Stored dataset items
========================================
-- ==== Sys2Proof/Machine/Barriers.lean ====
section
/-! DEFINITION. Named and cohort barriers (09 R209 to R213) and phase barriers (09 R206 to R208). -/

namespace Sys2Proof.Machine

/-! ## Named and cohort barriers -/

/-- The groups of a group's cohort, itself among them (02 R52). -/
def cohortOf (s : State) (core gslot : Nat) : List (Nat × Nat × Group) :=
  match getGroup s core gslot with
  | none => []
  | some g =>
    if g.cohortSize ≤ 1 then [(core, gslot, g)]
    else (allGroups s).filter (fun e =>
      e.1 / 4 == core / 4 && e.2.2.queue == g.queue && e.2.2.lslot == g.lslot && e.2.2.stage == g.stage &&
        e.2.2.copy == g.copy && e.2.2.index / g.cohortSize == g.index / g.cohortSize)

/-- The groups that share a barrier: the group for b0 to b15, the cohort for k0 to k3 (09 R209). -/
def barrierGroups (s : State) (core gslot bar : Nat) : List (Nat × Nat × Group) :=
  if bar < 16 then (getGroup s core gslot).toList.map (fun g => (core, gslot, g)) else cohortOf s core gslot

/-- A group's part of a barrier. -/
def Group.barrier (g : Group) (bar : Nat) : Barrier := mapGet {} g.barriers bar

/-- A gang is a member of its group's part of a barrier (09 R209); spawned gangs are members of none (04 R86). -/
def isMember (g : Group) (gang : Gang) (bar : Nat) : Bool := gang.id < 64 && laneIn (g.barrier bar).members gang.id

/-- The expected count of a barrier (09 R210): live lanes of its member gangs. -/
def barrierExpected (s : State) (core gslot bar : Nat) : Nat :=
  (barrierGroups s core gslot bar).foldl (fun n (c, k, g) =>
    (getCore s c).gangs.foldl (fun n e => if e.2.gslot == k && isMember g e.2 bar then n + laneCount (liveLanes e.2) else n) n) 0

/-- The arrival count of a barrier (09 R210). -/
def barrierArrived (s : State) (core gslot bar : Nat) : Nat :=
  (barrierGroups s core gslot bar).foldl (fun n e => n + (e.2.2.barrier bar).arrived) 0

/-- Every group's part of a barrier changed by a function. -/
def modBarrier (core gslot bar : Nat) (f : Barrier → Barrier) (s : State) : State :=
  (barrierGroups s core gslot bar).foldl (fun s (c, k, _) =>
    modGroup s c k (fun g => { g with barriers := mapSet g.barriers bar (f (g.barrier bar)) })) s

/-- The pending marks of a barrier cleared in every gang of a group (09 R210). -/
def clearPending (core gslot bar : Nat) (s : State) : State :=
  modCore s core (fun c => { c with gangs := c.gangs.map (fun (k, g) =>
    (k, if g.gslot == gslot then { g with pend := mapErase g.pend bar } else g)) })

/-- A generation completes when A = E and A > 0 (09 R210). -/
def settleBarrier (core gslot bar : Nat) (s : State) : State :=
  let a := barrierArrived s core gslot bar
  if a == barrierExpected s core gslot bar && 0 < a then
    let groups := barrierGroups s core gslot bar
    let s := modBarrier core gslot bar (fun b => { b with gen := b.gen + 1, arrived := 0, begun := false, timer := none }) s
    groups.foldl (fun s (c, k, _) => clearPending c k bar s) s
  else s

/-- Guard-true lanes arrive (09 R210); the first arrival of a generation starts its timer (09 R213). -/
def arrive (c : Ctx) (bar : Nat) (s : State) : State :=
  let core := c.cur.core
  let gslot := c.gang.gslot
  let first := !((c.group s).barrier bar).begun
  let s := modGroup s core gslot (fun g =>
    let b := g.barrier bar
    { g with barriers := mapSet g.barriers bar { b with arrived := b.arrived + laneCount c.act } })
  let s := if first then modBarrier core gslot bar (fun b => { b with begun := true, timer := some s.clock }) s else s
  let s := onGang c (fun g => { g with pend := mapPut 0 g.pend bar (mapGet 0 g.pend bar ||| c.act) }) s
  settleBarrier core gslot bar s

/-- The barrier operand a names: 0 to 15 for b, 16 to 19 for k (16 R345). -/
def barrierName (field : Nat) : Nat :=
  match namedReg field with
  | some (.k, n) => 16 + n
  | some (_, n) => n
  | none => 0

/-- The object of a wait at a barrier: its number and its generation. -/
def barrierObj (g : Group) (bar : Nat) : Nat := bar + 32 * (g.barrier bar).gen.toNat

/-- The split's wait at a barrier after it has arrived, if it has one. -/
def barrierWait (c : Ctx) : Option Wait :=
  match c.sp.wait with
  | some w => if w.kind == .barrier && w.acted then some w else none
  | none => none

/-- The split begins or keeps its wait at a barrier; a stopped timer starts again (09 R211, R213). -/
def awaitBarrier (c : Ctx) (bar : Nat) (obj : Nat) (s : State) : State :=
  let core := c.cur.core
  let gslot := c.gang.gslot
  let s := waitAt c .barrier obj true s
  let b := (c.group s).barrier bar
  if b.begun && b.timer.isNone then modBarrier core gslot bar (fun b => { b with timer := some s.clock }) s else s

/-- The completion a `bwait` observes is an acquire: at cohort scope for k0 to k3 (09 R211, 10 R226). -/
def barrierAcquire (c : Ctx) (bar : Nat) (s : State) : State := if bar < 16 then s else dropL1 c.cur.core s

/-- What every use of a barrier checks: a spawned gang is illegal, a gang that is no member traps (04 R86, 09 R209). A
`bdef` that applies once a split's generation has completed does not undo the completion that the split waits for (09 R211,
R212). -/
def withBarrier (c : Ctx) (member : Bool) (k : Nat → State → State) (s : State) : State :=
  let bar := barrierName c.f.e.a.toNat
  if 128 ≤ c.gang.id then raiseIllegal c s
  else if c.act == 0 then complete c s
  else if member && (barrierWait c).isNone && !isMember (c.group s) c.gang bar then raiseOnce c 0x06 0x4 s
  else k bar s

/-- Nothing of its gang keeps a split from issuing (02 R46, 03 R68, 13 R283, R291, 14 R311). -/
def mayIssue (g : Gang) (sp : Split) : Bool :=
  g.parked.isNone && !g.squashed && sp.stop.isNone && !sp.trapPend && (!trapActive g || sp.handler)

/-- A wait of `bdef` at a barrier. -/
def defineWait (bar : Nat) (w : Wait) : Bool := w.kind == .barrier && w.defines && w.obj % 32 == bar

/-- The splits whose `bdef` has come to its generation boundary and has yet to issue, whatever keeps it from issuing, as
core, gang slot, gang and split in slot order (09 R212). -/
def definesDue (s : State) (core gslot bar : Nat) : List (Nat × Nat × Gang × Split) :=
  if barrierArrived s core gslot bar != 0 then []
  else (barrierGroups s core gslot bar).flatMap (fun (c, k, _) =>
    (getCore s c).gangs.flatMap (fun e =>
      if e.2.gslot == k then
        (e.2.splits.filter (fun sp => (sp.wait.map (defineWait bar)).getD false)).map (fun sp => (c, e.1, e.2, sp))
      else []))

/-- The acting lanes that are pending already, and so not ready to arrive (09 R210). -/
def Ctx.late (c : Ctx) (bar : Nat) : Mask := mapGet 0 c.gang.pend bar &&& c.act

/-- No acting lane of the split can arrive yet: each is already pending (09 R210), or a `bdef` goes first (09 R212). -/
def cannotArrive (c : Ctx) (bar : Nat) (s : State) : Bool :=
  c.late bar == c.act || !(definesDue s c.cur.core c.gang.gslot bar).isEmpty

/-- The acting lanes that are not pending arrive, then the split goes on; while others of its lanes are pending, it waits
until those may arrive in their turn (09 R210). -/
def arriveThen (c : Ctx) (bar : Nat) (go : State → State) (s : State) : State :=
  let obj := barrierObj (c.group s) bar
  if cannotArrive c bar s then waitAt c .barrier obj false s
  else if c.late bar == 0 then go (arrive c bar s)
  else
    waitAt c .barrier obj false (onGang c (modSplit c.cur.lane (fun sp => { sp with replay := some (c.late bar) }))
      (arrive { c with act := c.act &&& ~~~(c.late bar) } bar s))

/-- `barv` (18 R386). -/
def barvOp (c : Ctx) : State → State := withBarrier c true (fun bar s => arriveThen c bar (complete c) s)

/-- `bwait` (18 R395). -/
def bwaitOp (c : Ctx) : State → State := withBarrier c true (fun bar s =>
  match barrierWait c with
  | some w => if w.ended then complete c (barrierAcquire c bar s) else awaitBarrier c bar w.obj s
  | none => awaitBarrier c bar (barrierObj (c.group s) bar) s)

/-- `bsync` (18 R394). -/
def bsyncOp (c : Ctx) : State → State := withBarrier c true (fun bar s =>
  match barrierWait c with
  | some w => if w.ended then complete c (barrierAcquire c bar s) else awaitBarrier c bar w.obj s
  | none => arriveThen c bar (awaitBarrier c bar (barrierObj (c.group s) bar)) s)

/-- `bdef`: at a generation boundary (18 R387, 09 R209, R212). -/
def bdefOp (c : Ctx) : State → State := withBarrier c false (fun bar s =>
  if barrierArrived s c.cur.core c.gang.gslot bar != 0 then
    let s := waitAt c .barrier (barrierObj (c.group s) bar) false s
    onGang c (modSplit c.cur.lane (fun sp => { sp with wait := sp.wait.map (fun w => { w with defines := true }) })) s
  else
    let mask := BitVec.ofNat 64 (c.b c.lane0) &&& firstLanes (c.group s).size
    complete c (modGroup s c.cur.core c.gang.gslot (fun g =>
      { g with barriers := mapSet g.barriers bar { g.barrier bar with members := mask } })))

/-- Lanes of a gang exit: a pending lane takes its arrival back, and the barriers' expected counts fall (09 R210). -/
def exitBarriers (core slot : Nat) (lanes : Mask) (s : State) : State :=
  match getGang s core slot with
  | none => s
  | some g =>
    let s := modGroup s core g.gslot (fun grp =>
      { grp with barriers := grp.barriers.map (fun (n, b) =>
          (n, { b with arrived := b.arrived - laneCount (mapGet 0 g.pend n &&& lanes) })) })
    modGang s core slot (fun g =>
      { g with pend := (g.pend.map (fun (n, m) => (n, m &&& ~~~lanes))).filter (fun e => e.2 != 0) })

/-- The barriers of a group that now complete (09 R210). -/
def settleBarriers (core gslot : Nat) (s : State) : State :=
  (List.range 20).foldl (fun s bar => settleBarrier core gslot bar s) s

/-! ## Phase barriers -/

/-- A phase barrier's fields (09 R206). -/
structure Phase where
  due : Nat
  got : Nat
  gen : Nat
  arrived : Nat
  count : Nat
  /-- Bits [31:16]. -/
  rsv : Nat
deriving DecidableEq, Repr

/-- The phase barrier at an offset. -/
def readPhase (s : State) (core : Nat) (g : Group) (off : Nat) : Phase :=
  let x := scratchRead s core g off 16
  { due := fieldN x 127 96, got := fieldN x 95 64, gen := fieldN x 63 48, arrived := fieldN x 47 32,
    count := fieldN x 15 0, rsv := fieldN x 31 16 }

/-- The flip (09 R207). -/
def Phase.flip (p : Phase) : Phase :=
  if p.arrived == p.count && p.got == p.due then
    { p with gen := (p.gen + 1) % 2 ^ 16, due := 0, got := 0, arrived := 0 }
  else p

/-- Writes the 16 bytes of a phase barrier. -/
def storePhase (core : Nat) (g : Group) (off : Nat) (p : Phase) (s : State) : State :=
  scratchWrite core g off (natToBytes 16
    (p.due * 2 ^ 96 + p.got * 2 ^ 64 + p.gen * 2 ^ 48 + p.arrived * 2 ^ 32 + p.rsv * 2 ^ 16 + p.count)) s

/-- Writes a phase barrier after an update, with the flip when it is due (09 R207). -/
def writePhase (core : Nat) (g : Group) (off : Nat) (p : Phase) (s : State) : State := storePhase core g off p.flip s

/-- The offset of a phase-barrier instruction: the scalar base and its immediate offset. -/
def Ctx.phaseAt (c : Ctx) : Nat := c.scratchAddr c.lane0 false

/-- A phase-barrier instruction: once per issue, with its checks (09 R207). -/
def phaseOp (c : Ctx) (effect : Nat → Phase → State → State) (s : State) : State :=
  if c.act == 0 then complete c s
  else onceAt c 16 16 c.phaseAt (fun s => effect c.phaseAt (readPhase s c.cur.core (c.group s) c.phaseAt) s) s

/-- `pbinit` (20 R487): the check of its count comes first (13 R544). -/
def pbinitOp (c : Ctx) (s : State) : State :=
  let n := c.c c.lane0
  if c.act != 0 && (n == 0 || 65535 < n) then raiseIllegal c s
  else phaseOp c (fun off p s => complete c (writePhase c.cur.core (c.group s) off
    { p with due := 0, got := 0, gen := 0, arrived := 0, count := n, rsv := 0 } s)) s

/-- `pbexp` (20 R486). -/
def pbexpOp (c : Ctx) : State → State := phaseOp c (fun off p s =>
  if 2 ^ 32 ≤ p.due + c.c c.lane0 then raiseOnce c 0x06 0x3 s
  else complete c (writePhase c.cur.core (c.group s) off { p with due := p.due + c.c c.lane0 } s))

/-- An engine's credit has flipped a phase barrier in this cycle: an arrival of the cycle flips it no second time
(20 R519). -/
def justFlipped (c : Ctx) (off : Nat) (s : State) : Bool :=
  mapFind (getCore s c.cur.core).flips ((c.group s).sbase + off) == some s.clock

/-- `pbarv` and `pbarv.lane` (20 R485). -/
def pbarvOp (c : Ctx) : State → State := phaseOp c (fun off p s =>
  let n := if c.mn == 0 then 1 else laneCount c.act
  if p.count < p.arrived + n then raiseOnce c 0x06 0x2 s
  else if justFlipped c off s then complete c (storePhase c.cur.core (c.group s) off { p with arrived := p.arrived + n } s)
  else complete c (writePhase c.cur.core (c.group s) off { p with arrived := p.arrived + n } s))

/-- `pbwait` (20 R488). -/
def pbwaitOp (c : Ctx) : State → State := phaseOp c (fun off p s =>
  if p.gen == c.c c.lane0 % 2 ^ 16 then waitAt c .phase off false s else complete c s)

end Sys2Proof.Machine
end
========================================
#### WHAT YOU HAVE TO DO
What are the lines, exactly as written above, from the line with "else onceAt c" to the line with "else phaseOp c", both included? Output only those.

#### SOLUTION
  else onceAt c 16 16 c.phaseAt (fun s => effect c.phaseAt (readPhase s c.cur.core (c.group s) c.phaseAt) s) s

/-- `pbinit` (20 R487): the check of its count comes first (13 R544). -/
def pbinitOp (c : Ctx) (s : State) : State :=
  let n := c.c c.lane0
  if c.act != 0 && (n == 0 || 65535 < n) then raiseIllegal c s
  else phaseOp c (fun off p s => complete c (writePhase c.cur.core (c.group s) off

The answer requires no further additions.